§ **To do**:
Check every line of the entries for "fate", and copy the lines that hold it.

☆ ☆ ☆ ☆ ☆ ☆ ☆

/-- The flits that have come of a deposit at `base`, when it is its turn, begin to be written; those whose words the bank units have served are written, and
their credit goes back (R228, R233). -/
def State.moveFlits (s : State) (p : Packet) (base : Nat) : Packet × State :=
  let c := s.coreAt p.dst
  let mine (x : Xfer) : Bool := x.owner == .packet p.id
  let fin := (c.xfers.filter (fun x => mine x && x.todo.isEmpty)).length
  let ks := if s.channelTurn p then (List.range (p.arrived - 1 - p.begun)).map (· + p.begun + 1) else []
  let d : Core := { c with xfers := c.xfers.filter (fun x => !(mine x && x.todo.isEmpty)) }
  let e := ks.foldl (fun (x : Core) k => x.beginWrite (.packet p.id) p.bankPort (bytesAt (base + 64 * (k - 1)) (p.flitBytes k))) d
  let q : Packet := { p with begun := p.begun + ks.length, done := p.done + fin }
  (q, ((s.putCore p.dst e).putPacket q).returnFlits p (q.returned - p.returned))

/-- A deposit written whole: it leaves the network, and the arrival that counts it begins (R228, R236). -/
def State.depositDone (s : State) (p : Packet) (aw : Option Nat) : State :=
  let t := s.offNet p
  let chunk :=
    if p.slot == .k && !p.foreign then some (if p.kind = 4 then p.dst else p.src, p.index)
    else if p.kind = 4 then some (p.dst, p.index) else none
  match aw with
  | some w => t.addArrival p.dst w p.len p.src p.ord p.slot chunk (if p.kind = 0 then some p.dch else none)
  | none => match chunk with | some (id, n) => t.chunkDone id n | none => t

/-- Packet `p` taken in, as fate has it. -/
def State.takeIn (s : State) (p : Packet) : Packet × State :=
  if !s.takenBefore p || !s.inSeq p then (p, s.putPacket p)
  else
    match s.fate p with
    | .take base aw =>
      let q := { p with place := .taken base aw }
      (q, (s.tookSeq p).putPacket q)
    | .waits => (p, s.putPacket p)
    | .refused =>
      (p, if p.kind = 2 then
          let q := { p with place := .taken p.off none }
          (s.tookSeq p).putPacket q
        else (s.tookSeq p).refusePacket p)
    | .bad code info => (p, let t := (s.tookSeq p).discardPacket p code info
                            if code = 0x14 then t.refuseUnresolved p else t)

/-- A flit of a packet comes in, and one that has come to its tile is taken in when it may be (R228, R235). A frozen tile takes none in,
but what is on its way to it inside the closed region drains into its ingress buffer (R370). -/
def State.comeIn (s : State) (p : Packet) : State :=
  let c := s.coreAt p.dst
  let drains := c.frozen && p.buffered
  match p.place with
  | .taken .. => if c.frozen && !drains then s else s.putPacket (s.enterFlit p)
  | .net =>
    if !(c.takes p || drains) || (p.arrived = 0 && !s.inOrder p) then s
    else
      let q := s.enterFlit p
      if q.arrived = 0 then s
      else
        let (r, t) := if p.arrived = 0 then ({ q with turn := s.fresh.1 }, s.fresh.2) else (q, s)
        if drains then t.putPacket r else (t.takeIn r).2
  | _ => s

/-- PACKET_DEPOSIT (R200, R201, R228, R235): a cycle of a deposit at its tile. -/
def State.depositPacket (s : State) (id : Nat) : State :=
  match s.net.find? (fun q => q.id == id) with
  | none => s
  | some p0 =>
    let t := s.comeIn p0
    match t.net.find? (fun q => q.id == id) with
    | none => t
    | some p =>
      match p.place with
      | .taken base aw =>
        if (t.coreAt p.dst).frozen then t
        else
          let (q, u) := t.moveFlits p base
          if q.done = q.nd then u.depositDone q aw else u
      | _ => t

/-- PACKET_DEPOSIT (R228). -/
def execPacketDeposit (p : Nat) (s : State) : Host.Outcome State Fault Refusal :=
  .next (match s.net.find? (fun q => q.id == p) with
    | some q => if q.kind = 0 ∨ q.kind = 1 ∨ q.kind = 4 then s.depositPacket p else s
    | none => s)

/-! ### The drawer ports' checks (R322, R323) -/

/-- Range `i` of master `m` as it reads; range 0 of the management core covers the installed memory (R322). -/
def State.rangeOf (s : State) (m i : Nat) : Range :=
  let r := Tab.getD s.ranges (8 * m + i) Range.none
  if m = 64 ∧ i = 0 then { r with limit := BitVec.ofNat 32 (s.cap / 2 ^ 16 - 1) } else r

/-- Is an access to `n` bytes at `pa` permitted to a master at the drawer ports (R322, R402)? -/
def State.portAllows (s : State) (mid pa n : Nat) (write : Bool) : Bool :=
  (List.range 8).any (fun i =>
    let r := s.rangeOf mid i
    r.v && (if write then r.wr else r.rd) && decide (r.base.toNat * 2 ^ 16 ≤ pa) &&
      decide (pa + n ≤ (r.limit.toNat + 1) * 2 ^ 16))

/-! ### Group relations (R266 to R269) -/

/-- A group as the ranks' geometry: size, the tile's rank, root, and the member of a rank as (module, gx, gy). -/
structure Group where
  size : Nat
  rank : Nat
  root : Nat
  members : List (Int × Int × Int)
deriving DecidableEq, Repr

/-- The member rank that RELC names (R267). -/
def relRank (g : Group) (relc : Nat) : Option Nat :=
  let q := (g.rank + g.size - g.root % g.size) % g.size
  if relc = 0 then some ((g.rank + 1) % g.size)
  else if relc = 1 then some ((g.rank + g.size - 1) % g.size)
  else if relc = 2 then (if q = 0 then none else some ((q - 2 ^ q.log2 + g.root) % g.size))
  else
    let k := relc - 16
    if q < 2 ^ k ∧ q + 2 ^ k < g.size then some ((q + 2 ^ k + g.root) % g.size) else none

☆ ☆ ☆ ☆ ☆ ☆ ☆

§ **Your response**:
/-- Packet `p` taken in, as fate has it. -/
    match s.fate p with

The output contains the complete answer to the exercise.